Reproduce the data below line by line, from its first line to the line with "theorem toNat_disp32 (d", both included, and nothing past that point.

'''

/-- The number that a 16-bit form adds to its register sum, from the bytes at the displacement's place (30 R59, R61). -/
theorem toNat_disp16 (d : Disp16) (rest : List Byte) :
    (disp16 d).toNat = if d.mode.toNat = 0 then 0
      else if d.mode.toNat = 1 then sext8 (2 ^ 16) (leNumber 1 (d.encode ++ rest))
      else leNumber 2 (d.encode ++ rest) := by
  cases d with
  | absent => rfl
  | d8 d => simpa [disp16, Disp16.mode, Disp16.encode, leNumber] using toNat_signExtend_byte d (w := 16) (by decide)
  | d16 d => exact ((leNumber_length_append (bytes16 d) rest).trans (leNumber_bytes16 d)).symm

/-- The same for a 32-bit form (30 R60, R61). -/
theorem toNat_disp32 (d : Disp32) (rest : List Byte) :
    (disp32 d).toNat = if d.mode.toNat = 0 then 0
      else if d.mode.toNat = 1 then sext8 (2 ^ 32) (leNumber 1 (d.encode ++ rest))
      else leNumber 4 (d.encode ++ rest) := by
  cases d with
  | absent => rfl
  | d8 d => simpa [disp32, Disp32.mode, Disp32.encode, leNumber] using toNat_signExtend_byte d (w := 32) (by decide)
  | d32 d => exact ((leNumber_length_append (bytes32 d) rest).trans (leNumber_bytes32 d)).symm

theorem leNumber_bytes16_append (d : Word16) (rest : List Byte) : leNumber 2 (bytes16 d ++ rest) = d.toNat :=
  (leNumber_length_append (bytes16 d) rest).trans (leNumber_bytes16 d)

theorem leNumber_bytes32_append (d : Word32) (rest : List Byte) : leNumber 4 (bytes32 d ++ rest) = d.toNat :=
  (leNumber_length_append (bytes32 d) rest).trans (leNumber_bytes32 d)

/-! ## Register sums and default segments -/

theorem toNat_base16 (b : Base16) (s : State) :
    (base16 b s).toNat = ((regs16 b.num.toNat).map (num16 s)).sum % 2 ^ 16 := by
  have hlt : ∀ i, num16 s i < 65536 := fun i => Nat.mod_lt _ (by decide)
  cases b <;> simp [base16, regs16, Base16.num, toNat_r16, Reg.num, Nat.mod_eq_of_lt (hlt _)]

theorem baseSeg16_eq (b : Base16) : baseSeg16 b = if 5 ∈ regs16 b.num.toNat then .ss else .ds := by
  cases b <;> rfl

theorem baseSeg32_eq (r : Reg) : baseSeg32 r = if r.num.toNat = 4 ∨ r.num.toNat = 5 then .ss else .ds := by
  cases r <;> rfl

/-- The scaled index, none for the number 4 (R113, R114). -/
theorem toNat_scaledIndex (ss : Scale) (index : Reg) (s : State) : (scaledIndex ss index s).toNat =
    if index.num.toNat = 4 then 0 else num32 s index.num.toNat * 2 ^ ss.num.toNat % 2 ^ 32 := by
  have hesp : index = .esp ↔ index.num.toNat = 4 := by cases index <;> decide
  have hscale : (scaleFactor ss).toNat = 2 ^ ss.num.toNat := by cases ss <;> rfl
  unfold scaledIndex
  simp only [hesp]
  split
  · rfl
  · rw [BitVec.toNat_mul, hscale, num32_num]

/-! ## Offsets -/

theorem toNat_offset_abs16 (d : Word16) (s : State) : (offset (.abs16 d) s).toNat = d.toNat % 2 ^ 16 := by
  simp [offset]
  omega

theorem toNat_offset_based16 (b : Base16) (d : Disp16) (s : State) : (offset (.based16 b d) s).toNat =
    (((regs16 b.num.toNat).map (num16 s)).sum + (disp16 d).toNat) % 2 ^ 16 := by
  have hsum : (base16 b s + disp16 d).toNat < 2 ^ 32 := (base16 b s + disp16 d).isLt.trans (by decide)
  rw [offset, BitVec.zeroExtend, BitVec.toNat_setWidth, Nat.mod_eq_of_lt hsum, BitVec.toNat_add, toNat_base16,
    Nat.mod_add_mod]

theorem toNat_offset_based32 (b : Reg) (d : Disp32) (s : State) :
    (offset (.based32 b d) s).toNat = (num32 s b.num.toNat + (disp32 d).toNat) % 2 ^ 32 := by
  rw [offset, BitVec.toNat_add, num32_num]

theorem toNat_offset_sib (ss : Scale) (index b : Reg) (d : Disp32) (s : State) :
    (offset (.sib ss index b d) s).toNat =
      (num32 s b.num.toNat + (scaledIndex ss index s).toNat + (disp32 d).toNat) % 2 ^ 32 := by
  rw [offset, BitVec.toNat_add, BitVec.toNat_add, num32_num, Nat.mod_add_mod]

theorem toNat_offset_sibAbs (ss : Scale) (index : Reg) (d : Word32) (s : State) :
    (offset (.sibAbs ss index d) s).toNat = ((scaledIndex ss index s).toNat + d.toNat) % 2 ^ 32 := by
  rw [offset, BitVec.toNat_add]

/-! ## The three tables -/

section
variable {md : BitVec 2} {r : BitVec 3} {bs rest : List Byte} {f : MemForm} (s : State) (ss index base : Nat)

theorem decodeMem16_place (h : decodeMem16 md r bs = .ok (f, rest)) (h3 : md ≠ 3#2) :
    placeOf (.mem f) s = decodeRM .s16 md.toNat r.toNat ss index base (leNumber 1 bs) (leNumber 2 bs) (leNumber 4 bs)
      s.dec.segovr s := by
  have hmd : md.toNat ≠ 3 := fun e => h3 (BitVec.eq_of_toNat_eq e)
  rcases decodeMem16_ok h h3 with ⟨rfl, rfl, d, rfl, rfl⟩ | ⟨hrow, d, rfl, rfl, rfl⟩
  · simp [decodeRM, placeOf, toNat_offset_abs16, segment, defaultSeg, leNumber_bytes16_append]
  · have hrow : ¬ (d.mode.toNat = 0 ∧ r.toNat = 6) := by simpa [← BitVec.toNat_inj] using hrow
    simp only [decodeRM, hmd, hrow, if_false, placeOf, toNat_offset_based16, segment, defaultSeg, baseSeg16_eq,
      Base16.num_ofNum, ← toNat_disp16]
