-- ==== Sys2Proof/Machine/Operands.lean ====
section
/-! DEFINITION. Every operand form: registers, pairs, conditions, effective addresses and branch targets
(spec/10_state.md R17-R20, spec/30_encoding.md R61 and R62, spec/42_loads.md R99, spec/43_control.md R123 and R124). -/

namespace Sys2Proof.Machine

/-! ## The flags register -/

/-- The byte F reads as: Z N H C in bits 7..4, bits 3..0 zero, R20. -/
def Flags.toByte (f : Flags) : Byte :=
  BitVec.ofBool f.z ++ BitVec.ofBool f.n ++ BitVec.ofBool f.h ++ BitVec.ofBool f.c ++ (0 : BitVec 4)

/-- Writing a byte to F keeps bits 7..4 only, R20. -/
def flagsOfByte (v : Byte) : Flags where
  z := v.getLsbD 7
  n := v.getLsbD 6
  h := v.getLsbD 5
  c := v.getLsbD 4

/-! ## 8-bit registers -/

/-- `x[r]`, R11 and R17. -/
def State.getR8 (s : State) : R8 → Byte
  | .a => s.a
  | .b => s.b
  | .c => s.c
  | .d => s.d
  | .e => s.e
  | .h => s.h
  | .l => s.l

/-- `x[r] <- v`, R11 and R17. -/
def State.setR8 (s : State) (r : R8) (v : Byte) : State :=
  match r with
  | .a => s.setA v
  | .b => { s with b := v }
  | .c => { s with c := v }
  | .d => { s with d := v }
  | .e => { s with e := v }
  | .h => { s with h := v }
  | .l => { s with l := v }

/-! ## Pairs, R19 -/

/-- `BC = B : C` -/
def State.bc (s : State) : Word := wordOf s.b s.c

/-- `DE = D : E` -/
def State.de (s : State) : Word := wordOf s.d s.e

/-- `HL = H : L` -/
def State.hl (s : State) : Word := wordOf s.h s.l

/-- `AF = A : F` -/
def State.af (s : State) : Word := wordOf s.a s.f.toByte

/-- `BC <- v` -/
def State.setBc (s : State) (v : Word) : State := { s with b := hiByte v, c := loByte v }

/-- `DE <- v` -/
def State.setDe (s : State) (v : Word) : State := { s with d := hiByte v, e := loByte v }

/-- `HL <- v` -/
def State.setHl (s : State) (v : Word) : State := { s with h := hiByte v, l := loByte v }

/-- `AF <- v`, the low byte through R20. -/
def State.setAf (s : State) (v : Word) : State := (s.setA (hiByte v)).setF (flagsOfByte (loByte v))

/-- `x[rr]` of group 1. -/
def State.getPair (s : State) : Pair → Word
  | .bc => s.bc
  | .de => s.de
  | .hl => s.hl
  | .sp => s.sp

/-- `x[rr] <- v` of group 1. -/
def State.setPair (s : State) (rr : Pair) (v : Word) : State :=
  match rr with
  | .bc => s.setBc v
  | .de => s.setDe v
  | .hl => s.setHl v
  | .sp => s.setSp v

/-- `x[rr]` of group 2. -/
def State.getStackPair (s : State) : StackPair → Word
  | .bc => s.bc
  | .de => s.de
  | .hl => s.hl
  | .af => s.af

/-- `x[rr] <- v` of group 2. -/
def State.setStackPair (s : State) (rr : StackPair) (v : Word) : State :=
  match rr with
  | .bc => s.setBc v
  | .de => s.setDe v
  | .hl => s.setHl v
  | .af => s.setAf v

/-! ## Conditions, addresses and targets -/

/-- `cond(cc)`, R123. -/
def State.holds (s : State) : Cond → Bool
  | .nz => !s.f.z
  | .z => s.f.z
  | .nc => !s.f.c
  | .c => s.f.c

/-- The high-page address `0xFF00 + n` of the (a8) and (C) forms, R62 and R99. -/
def highPage (n : Byte) : Word := 0xFF00 + n.setWidth 16

/-- The relative target `(next + e) mod 65536`, R124. -/
def relTarget (next : Word) (e : Byte) : Word := next + sext e

end Sys2Proof.Machine
end

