-- ==== Sys2Proof/Machine/Control.lean ====
section
/-! DEFINITION. The meanings of spec/43_control.md, R125-R133. -/

namespace Sys2Proof.Machine

/-- JR e8, R125. -/
def execJrE8 (e : Byte) (s : State) : Answer := .next (s.setPc (relTarget (s.pc + 2) e))

/-- JR cc,e8, R126. -/
def execJrCcE8 (cc : Cond) (e : Byte) (s : State) : Answer :=
  if s.holds cc then .next (s.setPc (relTarget (s.pc + 2) e)) else .next (s.advance 2)

/-- JP a16, R127. -/
def execJpA16 (addr : Word) (s : State) : Answer := .next (s.setPc addr)

/-- JP cc,a16, R128. -/
def execJpCcA16 (cc : Cond) (addr : Word) (s : State) : Answer :=
  if s.holds cc then .next (s.setPc addr) else .next (s.advance 3)

/-- JP HL, R129. -/
def execJpHl (s : State) : Answer := .next (s.setPc s.hl)

/-- Pushes `next` and jumps, R130: both CALL forms take it. -/
def State.call (s : State) (addr : Word) : Answer :=
  s.finish (do
    let t ← s.push (s.pc + 3)
    return t.setPc addr)

/-- CALL a16, R130. -/
def execCallA16 (addr : Word) (s : State) : Answer := s.call addr

/-- CALL cc,a16, R131. -/
def execCallCcA16 (cc : Cond) (addr : Word) (s : State) : Answer :=
  if s.holds cc then s.call addr else .next (s.advance 3)

/-- Pops the program counter, R132: both RET forms take it. -/
def State.popPc (s : State) : Answer :=
  s.finish (do
    let (v, t) ← s.pop
    return t.setPc v)

/-- RET, R132. -/
def execRet (s : State) : Answer := s.popPc

/-- RET cc, R133. -/
def execRetCc (cc : Cond) (s : State) : Answer := if s.holds cc then s.popPc else .next (s.advance 1)

end Sys2Proof.Machine
end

'''

__Response__.
/-- The number that a 16-bit form adds to its register sum, from the bytes at the displacement's place (30 R59, R61). -/
theorem toNat_disp16 (d : Disp16) (rest : List Byte) :
    (disp16 d).toNat = if d.mode.toNat = 0 then 0
      else if d.mode.toNat = 1 then sext8 (2 ^ 16) (leNumber 1 (d.encode ++ rest))
      else leNumber 2 (d.encode ++ rest) := by
  cases d with
  | absent => rfl
  | d8 d => simpa [disp16, Disp16.mode, Disp16.encode, leNumber] using toNat_signExtend_byte d (w := 16) (by decide)
  | d16 d => exact ((leNumber_length_append (bytes16 d) rest).trans (leNumber_bytes16 d)).symm

/-- The same for a 32-bit form (30 R60, R61). -/
theorem toNat_disp32 (d : Disp32) (rest : List Byte) :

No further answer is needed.